■ Collected data:

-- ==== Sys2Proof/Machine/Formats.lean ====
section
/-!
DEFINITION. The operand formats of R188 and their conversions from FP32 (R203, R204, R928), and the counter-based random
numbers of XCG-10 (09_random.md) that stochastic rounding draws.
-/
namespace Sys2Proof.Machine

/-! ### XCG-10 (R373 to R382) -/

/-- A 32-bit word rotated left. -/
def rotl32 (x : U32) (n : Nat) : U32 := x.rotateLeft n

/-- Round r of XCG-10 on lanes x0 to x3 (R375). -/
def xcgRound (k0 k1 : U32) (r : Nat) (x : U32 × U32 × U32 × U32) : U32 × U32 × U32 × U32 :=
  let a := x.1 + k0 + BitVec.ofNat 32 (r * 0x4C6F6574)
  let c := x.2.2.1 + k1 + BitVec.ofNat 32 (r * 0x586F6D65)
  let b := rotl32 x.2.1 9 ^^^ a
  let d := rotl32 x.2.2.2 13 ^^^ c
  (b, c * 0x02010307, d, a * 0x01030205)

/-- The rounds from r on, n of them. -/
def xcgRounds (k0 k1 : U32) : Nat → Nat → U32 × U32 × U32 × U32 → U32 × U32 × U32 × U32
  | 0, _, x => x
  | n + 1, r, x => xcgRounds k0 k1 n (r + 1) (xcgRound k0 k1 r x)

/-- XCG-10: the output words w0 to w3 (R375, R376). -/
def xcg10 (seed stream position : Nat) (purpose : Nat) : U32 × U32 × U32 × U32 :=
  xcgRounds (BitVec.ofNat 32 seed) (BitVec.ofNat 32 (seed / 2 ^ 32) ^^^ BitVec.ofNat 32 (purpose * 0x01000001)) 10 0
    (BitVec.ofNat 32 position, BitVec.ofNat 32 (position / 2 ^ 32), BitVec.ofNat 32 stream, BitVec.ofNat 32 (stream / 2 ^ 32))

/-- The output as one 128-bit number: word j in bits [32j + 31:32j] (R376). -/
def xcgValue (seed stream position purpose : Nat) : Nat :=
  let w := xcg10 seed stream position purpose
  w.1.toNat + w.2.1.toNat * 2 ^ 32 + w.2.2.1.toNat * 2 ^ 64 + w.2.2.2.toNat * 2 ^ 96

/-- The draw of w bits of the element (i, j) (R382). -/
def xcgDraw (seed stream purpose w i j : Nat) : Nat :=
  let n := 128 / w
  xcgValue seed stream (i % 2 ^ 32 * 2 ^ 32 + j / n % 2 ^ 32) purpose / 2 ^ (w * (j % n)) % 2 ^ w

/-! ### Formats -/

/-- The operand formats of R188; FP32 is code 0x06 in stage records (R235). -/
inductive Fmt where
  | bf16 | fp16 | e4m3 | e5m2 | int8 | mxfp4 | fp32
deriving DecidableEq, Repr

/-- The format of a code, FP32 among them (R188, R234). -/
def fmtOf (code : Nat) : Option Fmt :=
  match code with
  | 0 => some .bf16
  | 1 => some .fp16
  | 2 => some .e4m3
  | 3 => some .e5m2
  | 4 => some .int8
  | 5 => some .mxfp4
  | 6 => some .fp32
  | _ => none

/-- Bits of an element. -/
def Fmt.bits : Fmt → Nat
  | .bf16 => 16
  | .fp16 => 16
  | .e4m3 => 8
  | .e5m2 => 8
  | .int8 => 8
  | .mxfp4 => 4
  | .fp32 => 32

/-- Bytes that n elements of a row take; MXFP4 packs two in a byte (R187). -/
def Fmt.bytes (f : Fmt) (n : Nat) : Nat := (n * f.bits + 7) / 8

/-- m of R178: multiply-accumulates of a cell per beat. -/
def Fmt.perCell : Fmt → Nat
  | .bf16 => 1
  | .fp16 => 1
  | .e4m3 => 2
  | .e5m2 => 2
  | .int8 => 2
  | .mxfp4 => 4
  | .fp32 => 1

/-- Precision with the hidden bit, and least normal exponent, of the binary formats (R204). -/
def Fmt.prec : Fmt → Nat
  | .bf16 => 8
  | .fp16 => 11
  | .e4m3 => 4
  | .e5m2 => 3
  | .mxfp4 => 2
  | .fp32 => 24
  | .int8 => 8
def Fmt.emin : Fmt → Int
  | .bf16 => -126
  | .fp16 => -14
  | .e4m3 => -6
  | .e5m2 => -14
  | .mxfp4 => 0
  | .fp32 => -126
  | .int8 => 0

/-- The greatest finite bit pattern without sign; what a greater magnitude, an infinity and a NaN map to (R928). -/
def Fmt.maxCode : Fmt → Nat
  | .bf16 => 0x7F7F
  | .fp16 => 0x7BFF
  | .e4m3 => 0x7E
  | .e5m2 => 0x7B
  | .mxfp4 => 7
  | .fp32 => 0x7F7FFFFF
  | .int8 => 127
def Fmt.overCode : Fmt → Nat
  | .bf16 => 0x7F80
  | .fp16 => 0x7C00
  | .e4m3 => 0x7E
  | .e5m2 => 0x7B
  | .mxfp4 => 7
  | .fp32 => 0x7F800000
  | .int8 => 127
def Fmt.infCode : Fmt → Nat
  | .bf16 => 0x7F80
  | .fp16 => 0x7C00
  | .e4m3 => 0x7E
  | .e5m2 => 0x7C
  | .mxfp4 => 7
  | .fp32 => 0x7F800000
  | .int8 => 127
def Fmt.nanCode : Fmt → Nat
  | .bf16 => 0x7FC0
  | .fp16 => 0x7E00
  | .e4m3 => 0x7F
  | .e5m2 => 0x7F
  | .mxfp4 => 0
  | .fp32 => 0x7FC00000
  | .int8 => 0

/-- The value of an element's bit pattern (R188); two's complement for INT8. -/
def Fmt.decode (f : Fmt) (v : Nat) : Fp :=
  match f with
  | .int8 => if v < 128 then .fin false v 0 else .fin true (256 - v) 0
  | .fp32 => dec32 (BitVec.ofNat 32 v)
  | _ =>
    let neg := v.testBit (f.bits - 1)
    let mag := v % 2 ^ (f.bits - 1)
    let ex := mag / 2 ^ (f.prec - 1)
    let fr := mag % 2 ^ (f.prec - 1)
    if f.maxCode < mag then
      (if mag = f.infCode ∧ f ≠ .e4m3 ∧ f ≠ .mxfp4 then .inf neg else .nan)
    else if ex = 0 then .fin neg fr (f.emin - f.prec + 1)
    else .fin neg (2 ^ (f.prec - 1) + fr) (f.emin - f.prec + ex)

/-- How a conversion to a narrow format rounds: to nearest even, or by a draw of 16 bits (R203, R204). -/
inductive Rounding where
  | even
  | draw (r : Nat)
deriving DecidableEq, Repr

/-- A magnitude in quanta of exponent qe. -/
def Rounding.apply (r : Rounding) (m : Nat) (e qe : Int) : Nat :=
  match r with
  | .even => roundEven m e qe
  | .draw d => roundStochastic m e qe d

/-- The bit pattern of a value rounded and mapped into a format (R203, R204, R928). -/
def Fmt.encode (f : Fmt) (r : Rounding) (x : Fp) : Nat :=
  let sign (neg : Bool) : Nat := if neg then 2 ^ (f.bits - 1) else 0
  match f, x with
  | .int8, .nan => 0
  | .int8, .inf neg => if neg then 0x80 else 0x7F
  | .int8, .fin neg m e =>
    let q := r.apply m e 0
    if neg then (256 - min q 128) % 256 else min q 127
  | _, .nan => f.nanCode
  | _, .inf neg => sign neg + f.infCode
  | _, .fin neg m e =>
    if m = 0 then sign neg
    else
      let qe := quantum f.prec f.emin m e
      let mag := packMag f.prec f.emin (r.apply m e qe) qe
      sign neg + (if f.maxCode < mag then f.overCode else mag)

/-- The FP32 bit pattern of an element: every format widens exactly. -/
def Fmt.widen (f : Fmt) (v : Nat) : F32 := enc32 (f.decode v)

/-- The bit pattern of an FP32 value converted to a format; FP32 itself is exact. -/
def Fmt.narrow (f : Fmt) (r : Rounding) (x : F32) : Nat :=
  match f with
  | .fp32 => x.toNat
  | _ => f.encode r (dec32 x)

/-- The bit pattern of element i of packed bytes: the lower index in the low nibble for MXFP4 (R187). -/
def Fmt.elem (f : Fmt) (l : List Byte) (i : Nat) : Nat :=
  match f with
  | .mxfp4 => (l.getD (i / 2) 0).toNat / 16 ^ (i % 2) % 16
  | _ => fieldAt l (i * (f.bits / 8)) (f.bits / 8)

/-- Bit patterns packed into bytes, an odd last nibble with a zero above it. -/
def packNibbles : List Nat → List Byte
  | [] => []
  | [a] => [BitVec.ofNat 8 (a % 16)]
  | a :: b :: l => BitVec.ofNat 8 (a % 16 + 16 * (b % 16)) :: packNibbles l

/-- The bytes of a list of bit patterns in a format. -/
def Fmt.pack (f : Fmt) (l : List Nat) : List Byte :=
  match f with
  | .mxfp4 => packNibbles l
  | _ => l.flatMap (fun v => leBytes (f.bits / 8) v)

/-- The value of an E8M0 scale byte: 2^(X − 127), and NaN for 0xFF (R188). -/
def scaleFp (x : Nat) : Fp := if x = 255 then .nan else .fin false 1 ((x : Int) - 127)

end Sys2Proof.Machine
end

--

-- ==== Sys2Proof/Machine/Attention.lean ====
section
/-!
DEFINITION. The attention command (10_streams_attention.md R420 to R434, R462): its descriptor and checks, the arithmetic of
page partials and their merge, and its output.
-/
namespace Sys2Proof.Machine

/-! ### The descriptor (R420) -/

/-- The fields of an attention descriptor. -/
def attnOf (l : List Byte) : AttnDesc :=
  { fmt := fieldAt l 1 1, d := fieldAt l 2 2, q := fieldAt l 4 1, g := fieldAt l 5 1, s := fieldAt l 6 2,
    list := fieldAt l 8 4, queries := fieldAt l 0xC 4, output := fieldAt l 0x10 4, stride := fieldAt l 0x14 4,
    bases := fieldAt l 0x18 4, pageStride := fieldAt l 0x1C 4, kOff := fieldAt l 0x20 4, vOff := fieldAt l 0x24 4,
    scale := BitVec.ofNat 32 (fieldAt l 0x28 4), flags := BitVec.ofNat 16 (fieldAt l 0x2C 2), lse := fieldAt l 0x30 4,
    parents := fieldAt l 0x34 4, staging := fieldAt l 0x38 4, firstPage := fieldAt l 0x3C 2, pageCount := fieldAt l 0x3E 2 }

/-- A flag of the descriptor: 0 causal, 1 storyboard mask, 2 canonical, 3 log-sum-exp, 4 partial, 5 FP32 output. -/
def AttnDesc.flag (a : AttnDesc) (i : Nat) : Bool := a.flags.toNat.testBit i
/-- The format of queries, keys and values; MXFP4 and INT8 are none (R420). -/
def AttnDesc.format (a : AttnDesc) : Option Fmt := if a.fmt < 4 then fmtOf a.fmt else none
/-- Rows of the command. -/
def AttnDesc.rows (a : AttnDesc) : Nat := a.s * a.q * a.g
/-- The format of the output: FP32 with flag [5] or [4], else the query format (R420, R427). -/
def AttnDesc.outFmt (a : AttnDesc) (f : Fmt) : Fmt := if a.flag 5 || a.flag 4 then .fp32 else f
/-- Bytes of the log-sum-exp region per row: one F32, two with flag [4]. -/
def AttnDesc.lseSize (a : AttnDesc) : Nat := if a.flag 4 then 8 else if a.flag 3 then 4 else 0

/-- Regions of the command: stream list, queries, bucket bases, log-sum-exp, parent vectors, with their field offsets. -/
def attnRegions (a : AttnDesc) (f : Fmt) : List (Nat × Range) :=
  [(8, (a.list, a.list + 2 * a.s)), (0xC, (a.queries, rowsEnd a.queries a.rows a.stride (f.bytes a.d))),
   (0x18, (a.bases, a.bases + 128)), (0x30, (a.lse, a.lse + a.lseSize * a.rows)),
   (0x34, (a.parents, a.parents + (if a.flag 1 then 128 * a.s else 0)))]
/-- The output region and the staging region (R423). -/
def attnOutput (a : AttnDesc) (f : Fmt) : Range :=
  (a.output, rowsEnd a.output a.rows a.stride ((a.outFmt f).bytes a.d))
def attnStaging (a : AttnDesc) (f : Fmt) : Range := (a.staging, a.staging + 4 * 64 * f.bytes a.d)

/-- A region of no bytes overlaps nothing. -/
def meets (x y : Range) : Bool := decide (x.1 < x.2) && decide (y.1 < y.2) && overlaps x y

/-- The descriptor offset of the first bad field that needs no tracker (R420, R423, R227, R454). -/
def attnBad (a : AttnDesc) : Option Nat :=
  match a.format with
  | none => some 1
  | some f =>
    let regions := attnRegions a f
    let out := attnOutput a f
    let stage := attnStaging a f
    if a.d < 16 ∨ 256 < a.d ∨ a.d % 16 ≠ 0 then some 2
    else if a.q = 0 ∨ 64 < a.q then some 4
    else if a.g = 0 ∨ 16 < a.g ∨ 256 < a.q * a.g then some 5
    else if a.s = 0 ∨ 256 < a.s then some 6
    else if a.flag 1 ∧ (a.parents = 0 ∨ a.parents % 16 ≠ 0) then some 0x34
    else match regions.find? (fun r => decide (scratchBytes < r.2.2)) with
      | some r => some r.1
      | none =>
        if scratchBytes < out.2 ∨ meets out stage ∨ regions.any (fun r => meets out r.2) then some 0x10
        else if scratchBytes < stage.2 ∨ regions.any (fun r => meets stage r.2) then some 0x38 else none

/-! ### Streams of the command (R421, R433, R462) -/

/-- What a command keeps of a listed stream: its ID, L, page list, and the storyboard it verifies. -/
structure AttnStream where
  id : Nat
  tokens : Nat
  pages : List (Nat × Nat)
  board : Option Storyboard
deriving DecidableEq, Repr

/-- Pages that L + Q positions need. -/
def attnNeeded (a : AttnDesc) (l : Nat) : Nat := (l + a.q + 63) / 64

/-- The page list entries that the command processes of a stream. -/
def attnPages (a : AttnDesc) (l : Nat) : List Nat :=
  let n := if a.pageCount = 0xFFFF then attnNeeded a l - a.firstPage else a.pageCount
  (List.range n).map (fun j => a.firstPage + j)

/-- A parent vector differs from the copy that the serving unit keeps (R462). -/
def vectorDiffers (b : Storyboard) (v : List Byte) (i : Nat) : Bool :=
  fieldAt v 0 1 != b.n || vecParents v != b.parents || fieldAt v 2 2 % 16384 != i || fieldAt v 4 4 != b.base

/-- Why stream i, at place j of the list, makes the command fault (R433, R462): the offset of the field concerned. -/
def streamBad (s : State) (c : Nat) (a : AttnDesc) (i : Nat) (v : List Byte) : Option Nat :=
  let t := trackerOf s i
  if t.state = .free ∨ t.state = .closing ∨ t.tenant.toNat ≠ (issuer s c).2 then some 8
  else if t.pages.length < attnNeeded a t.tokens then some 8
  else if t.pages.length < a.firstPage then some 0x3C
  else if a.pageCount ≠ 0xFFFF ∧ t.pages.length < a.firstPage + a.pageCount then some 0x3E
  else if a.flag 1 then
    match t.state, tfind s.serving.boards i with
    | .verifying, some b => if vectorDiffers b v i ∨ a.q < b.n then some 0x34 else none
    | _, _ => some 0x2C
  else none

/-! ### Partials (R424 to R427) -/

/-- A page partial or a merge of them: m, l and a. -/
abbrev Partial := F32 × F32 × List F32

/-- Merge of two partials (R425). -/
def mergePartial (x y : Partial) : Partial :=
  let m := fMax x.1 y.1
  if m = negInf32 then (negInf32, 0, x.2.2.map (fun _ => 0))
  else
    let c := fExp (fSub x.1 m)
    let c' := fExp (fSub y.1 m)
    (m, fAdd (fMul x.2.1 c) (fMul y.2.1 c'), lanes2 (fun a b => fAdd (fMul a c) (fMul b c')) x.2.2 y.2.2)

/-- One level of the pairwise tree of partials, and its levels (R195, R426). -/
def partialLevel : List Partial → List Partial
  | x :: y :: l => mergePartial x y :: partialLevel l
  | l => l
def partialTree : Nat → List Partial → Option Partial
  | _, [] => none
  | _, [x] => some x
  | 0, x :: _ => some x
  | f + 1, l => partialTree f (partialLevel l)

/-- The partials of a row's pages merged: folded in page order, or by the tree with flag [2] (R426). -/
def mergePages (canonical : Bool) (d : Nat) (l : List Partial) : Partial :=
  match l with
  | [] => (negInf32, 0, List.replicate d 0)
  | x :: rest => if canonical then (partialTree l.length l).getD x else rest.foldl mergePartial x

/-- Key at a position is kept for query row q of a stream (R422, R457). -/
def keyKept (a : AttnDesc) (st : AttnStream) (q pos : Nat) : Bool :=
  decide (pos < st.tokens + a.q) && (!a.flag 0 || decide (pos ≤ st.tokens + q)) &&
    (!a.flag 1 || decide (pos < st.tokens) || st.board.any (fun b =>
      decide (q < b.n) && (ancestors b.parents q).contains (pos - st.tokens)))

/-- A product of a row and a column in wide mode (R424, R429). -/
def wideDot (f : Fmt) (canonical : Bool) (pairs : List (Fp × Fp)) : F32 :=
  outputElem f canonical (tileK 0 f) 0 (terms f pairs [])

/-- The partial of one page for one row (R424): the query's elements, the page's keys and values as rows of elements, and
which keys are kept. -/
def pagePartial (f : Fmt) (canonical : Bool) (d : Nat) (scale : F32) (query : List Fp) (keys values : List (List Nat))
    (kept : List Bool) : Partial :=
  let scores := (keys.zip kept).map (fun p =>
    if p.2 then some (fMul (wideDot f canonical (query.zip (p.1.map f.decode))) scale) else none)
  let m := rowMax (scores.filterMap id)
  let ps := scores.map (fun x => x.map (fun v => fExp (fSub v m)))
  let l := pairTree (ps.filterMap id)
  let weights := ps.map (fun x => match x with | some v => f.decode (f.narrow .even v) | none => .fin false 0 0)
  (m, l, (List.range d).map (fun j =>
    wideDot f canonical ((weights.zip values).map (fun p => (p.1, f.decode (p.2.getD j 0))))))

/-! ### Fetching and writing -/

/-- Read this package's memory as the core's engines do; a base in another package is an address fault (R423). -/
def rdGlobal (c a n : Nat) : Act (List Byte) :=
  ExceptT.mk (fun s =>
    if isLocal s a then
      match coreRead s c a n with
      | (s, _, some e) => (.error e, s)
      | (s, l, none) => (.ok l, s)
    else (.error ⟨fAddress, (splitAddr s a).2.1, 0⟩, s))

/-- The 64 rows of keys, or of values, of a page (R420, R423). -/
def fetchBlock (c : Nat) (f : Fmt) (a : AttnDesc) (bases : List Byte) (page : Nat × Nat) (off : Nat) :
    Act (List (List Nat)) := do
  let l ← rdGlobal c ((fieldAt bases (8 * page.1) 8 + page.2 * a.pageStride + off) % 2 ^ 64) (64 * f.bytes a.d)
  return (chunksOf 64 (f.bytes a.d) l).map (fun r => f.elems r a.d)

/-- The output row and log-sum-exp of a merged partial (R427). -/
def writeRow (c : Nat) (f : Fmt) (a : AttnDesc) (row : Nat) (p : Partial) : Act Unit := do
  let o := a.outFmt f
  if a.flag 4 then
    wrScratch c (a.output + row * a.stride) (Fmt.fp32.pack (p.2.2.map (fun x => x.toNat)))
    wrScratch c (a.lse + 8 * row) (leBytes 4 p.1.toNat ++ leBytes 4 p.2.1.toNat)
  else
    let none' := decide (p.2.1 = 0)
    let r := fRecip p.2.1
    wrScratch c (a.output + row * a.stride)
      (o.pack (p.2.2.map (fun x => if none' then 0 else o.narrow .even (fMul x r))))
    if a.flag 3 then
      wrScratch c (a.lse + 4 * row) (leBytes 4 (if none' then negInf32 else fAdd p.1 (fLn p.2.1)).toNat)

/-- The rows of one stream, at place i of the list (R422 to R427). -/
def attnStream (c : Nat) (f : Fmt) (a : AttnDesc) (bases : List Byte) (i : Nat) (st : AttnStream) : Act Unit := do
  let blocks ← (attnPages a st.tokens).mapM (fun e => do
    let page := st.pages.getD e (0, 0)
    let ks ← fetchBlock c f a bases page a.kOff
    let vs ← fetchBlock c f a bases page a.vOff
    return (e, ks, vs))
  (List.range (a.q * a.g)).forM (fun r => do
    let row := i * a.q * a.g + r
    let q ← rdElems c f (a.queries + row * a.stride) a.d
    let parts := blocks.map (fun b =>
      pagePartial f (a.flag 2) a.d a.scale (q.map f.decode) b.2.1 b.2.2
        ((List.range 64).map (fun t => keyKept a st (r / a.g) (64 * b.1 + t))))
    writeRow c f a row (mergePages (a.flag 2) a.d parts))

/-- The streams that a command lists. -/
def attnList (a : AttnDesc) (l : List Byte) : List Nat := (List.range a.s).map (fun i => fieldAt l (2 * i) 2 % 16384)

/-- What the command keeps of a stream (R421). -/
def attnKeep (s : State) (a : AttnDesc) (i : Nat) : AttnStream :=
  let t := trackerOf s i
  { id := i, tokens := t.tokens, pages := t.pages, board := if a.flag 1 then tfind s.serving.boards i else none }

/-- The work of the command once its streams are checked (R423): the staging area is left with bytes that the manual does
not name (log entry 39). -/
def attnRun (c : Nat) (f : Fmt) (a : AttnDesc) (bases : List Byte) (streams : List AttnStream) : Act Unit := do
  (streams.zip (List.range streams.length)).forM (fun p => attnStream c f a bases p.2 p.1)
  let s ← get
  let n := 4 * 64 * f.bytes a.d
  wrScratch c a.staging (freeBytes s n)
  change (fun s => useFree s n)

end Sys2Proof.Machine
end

---

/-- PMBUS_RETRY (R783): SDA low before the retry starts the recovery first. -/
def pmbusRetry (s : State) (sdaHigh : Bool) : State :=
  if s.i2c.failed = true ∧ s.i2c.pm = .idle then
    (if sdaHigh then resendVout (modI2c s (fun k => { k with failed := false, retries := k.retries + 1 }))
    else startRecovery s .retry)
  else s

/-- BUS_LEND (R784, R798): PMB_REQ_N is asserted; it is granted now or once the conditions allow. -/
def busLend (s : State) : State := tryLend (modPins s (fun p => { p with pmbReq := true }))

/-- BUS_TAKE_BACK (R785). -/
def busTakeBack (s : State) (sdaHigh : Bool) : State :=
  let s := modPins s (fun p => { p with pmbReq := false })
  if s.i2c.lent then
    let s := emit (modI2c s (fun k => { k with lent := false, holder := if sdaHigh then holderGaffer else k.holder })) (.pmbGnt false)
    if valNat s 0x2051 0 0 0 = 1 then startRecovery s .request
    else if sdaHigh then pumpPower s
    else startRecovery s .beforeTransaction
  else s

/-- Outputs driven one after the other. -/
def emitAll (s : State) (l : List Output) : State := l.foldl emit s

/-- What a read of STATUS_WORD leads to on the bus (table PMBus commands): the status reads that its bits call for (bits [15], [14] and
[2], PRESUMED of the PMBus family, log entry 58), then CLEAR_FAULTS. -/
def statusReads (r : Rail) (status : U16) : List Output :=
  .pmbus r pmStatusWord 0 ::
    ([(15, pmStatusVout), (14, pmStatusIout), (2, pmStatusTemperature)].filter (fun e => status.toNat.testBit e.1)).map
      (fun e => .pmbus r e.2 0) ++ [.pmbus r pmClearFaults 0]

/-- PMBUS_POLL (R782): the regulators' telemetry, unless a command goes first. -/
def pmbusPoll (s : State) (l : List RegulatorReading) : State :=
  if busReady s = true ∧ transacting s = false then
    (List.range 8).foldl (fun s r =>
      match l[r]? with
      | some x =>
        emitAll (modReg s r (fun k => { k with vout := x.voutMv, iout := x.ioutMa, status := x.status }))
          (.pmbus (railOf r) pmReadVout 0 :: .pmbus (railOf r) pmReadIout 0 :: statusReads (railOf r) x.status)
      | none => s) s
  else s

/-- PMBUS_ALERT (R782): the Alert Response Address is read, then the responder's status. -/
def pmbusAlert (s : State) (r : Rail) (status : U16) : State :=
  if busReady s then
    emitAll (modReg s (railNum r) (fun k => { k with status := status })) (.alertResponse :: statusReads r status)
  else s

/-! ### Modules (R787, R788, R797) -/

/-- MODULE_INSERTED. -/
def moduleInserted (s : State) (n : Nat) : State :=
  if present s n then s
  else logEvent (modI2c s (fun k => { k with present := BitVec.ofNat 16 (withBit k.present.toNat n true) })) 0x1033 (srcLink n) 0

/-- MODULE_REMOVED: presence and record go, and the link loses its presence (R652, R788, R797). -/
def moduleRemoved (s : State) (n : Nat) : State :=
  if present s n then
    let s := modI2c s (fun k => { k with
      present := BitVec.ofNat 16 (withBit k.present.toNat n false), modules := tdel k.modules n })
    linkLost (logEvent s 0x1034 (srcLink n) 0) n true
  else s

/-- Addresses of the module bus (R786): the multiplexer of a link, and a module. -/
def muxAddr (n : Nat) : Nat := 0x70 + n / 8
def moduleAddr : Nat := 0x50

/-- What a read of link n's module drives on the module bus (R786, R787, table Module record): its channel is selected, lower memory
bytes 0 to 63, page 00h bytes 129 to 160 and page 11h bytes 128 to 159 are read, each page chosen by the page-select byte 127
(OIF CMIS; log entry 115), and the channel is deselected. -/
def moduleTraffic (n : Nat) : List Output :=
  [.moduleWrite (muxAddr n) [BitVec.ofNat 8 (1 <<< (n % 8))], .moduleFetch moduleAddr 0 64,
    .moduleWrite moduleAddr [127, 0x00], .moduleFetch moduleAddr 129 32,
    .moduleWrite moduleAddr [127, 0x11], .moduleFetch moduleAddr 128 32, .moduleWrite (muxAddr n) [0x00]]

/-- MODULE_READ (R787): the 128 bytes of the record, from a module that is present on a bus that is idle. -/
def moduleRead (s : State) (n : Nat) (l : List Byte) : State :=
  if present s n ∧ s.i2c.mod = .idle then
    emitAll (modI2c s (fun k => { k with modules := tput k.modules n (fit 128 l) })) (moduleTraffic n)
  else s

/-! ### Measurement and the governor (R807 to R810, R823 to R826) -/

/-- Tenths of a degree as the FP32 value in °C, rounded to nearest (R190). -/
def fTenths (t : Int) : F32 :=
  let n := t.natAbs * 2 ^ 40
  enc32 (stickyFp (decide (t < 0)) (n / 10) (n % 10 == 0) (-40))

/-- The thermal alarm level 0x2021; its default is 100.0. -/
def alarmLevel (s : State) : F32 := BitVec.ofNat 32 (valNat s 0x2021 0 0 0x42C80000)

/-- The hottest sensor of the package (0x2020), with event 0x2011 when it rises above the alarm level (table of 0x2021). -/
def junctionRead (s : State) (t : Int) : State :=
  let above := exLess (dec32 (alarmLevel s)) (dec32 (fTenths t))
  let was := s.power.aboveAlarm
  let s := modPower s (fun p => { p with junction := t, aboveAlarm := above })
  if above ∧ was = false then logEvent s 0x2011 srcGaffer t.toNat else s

■ What is required:
The expected answer is an exact copy of the lines above, beginning at the line with "if m = negInf32" and ending at the line with "let scores := (keys.zip kept).map (fun p =>", with both ends in.

■ Solution to the exercise:
  if m = negInf32 then (negInf32, 0, x.2.2.map (fun _ => 0))
  else
    let c := fExp (fSub x.1 m)
    let c' := fExp (fSub y.1 m)
    (m, fAdd (fMul x.2.1 c) (fMul y.2.1 c'), lanes2 (fun a b => fAdd (fMul a c) (fMul b c')) x.2.2 y.2.2)

/-- One level of the pairwise tree of partials, and its levels (R195, R426). -/
def partialLevel : List Partial → List Partial
  | x :: y :: l => mergePartial x y :: partialLevel l
  | l => l
def partialTree : Nat → List Partial → Option Partial
  | _, [] => none
  | _, [x] => some x
  | 0, x :: _ => some x
  | f + 1, l => partialTree f (partialLevel l)

/-- The partials of a row's pages merged: folded in page order, or by the tree with flag [2] (R426). -/
def mergePages (canonical : Bool) (d : Nat) (l : List Partial) : Partial :=
  match l with
  | [] => (negInf32, 0, List.replicate d 0)
  | x :: rest => if canonical then (partialTree l.length l).getD x else rest.foldl mergePartial x

/-- Key at a position is kept for query row q of a stream (R422, R457). -/
def keyKept (a : AttnDesc) (st : AttnStream) (q pos : Nat) : Bool :=
  decide (pos < st.tokens + a.q) && (!a.flag 0 || decide (pos ≤ st.tokens + q)) &&
    (!a.flag 1 || decide (pos < st.tokens) || st.board.any (fun b =>
      decide (q < b.n) && (ancestors b.parents q).contains (pos - st.tokens)))

/-- A product of a row and a column in wide mode (R424, R429). -/
def wideDot (f : Fmt) (canonical : Bool) (pairs : List (Fp × Fp)) : F32 :=
  outputElem f canonical (tileK 0 f) 0 (terms f pairs [])

/-- The partial of one page for one row (R424): the query's elements, the page's keys and values as rows of elements, and
which keys are kept. -/
def pagePartial (f : Fmt) (canonical : Bool) (d : Nat) (scale : F32) (query : List Fp) (keys values : List (List Nat))
    (kept : List Bool) : Partial :=
  let scores := (keys.zip kept).map (fun p =>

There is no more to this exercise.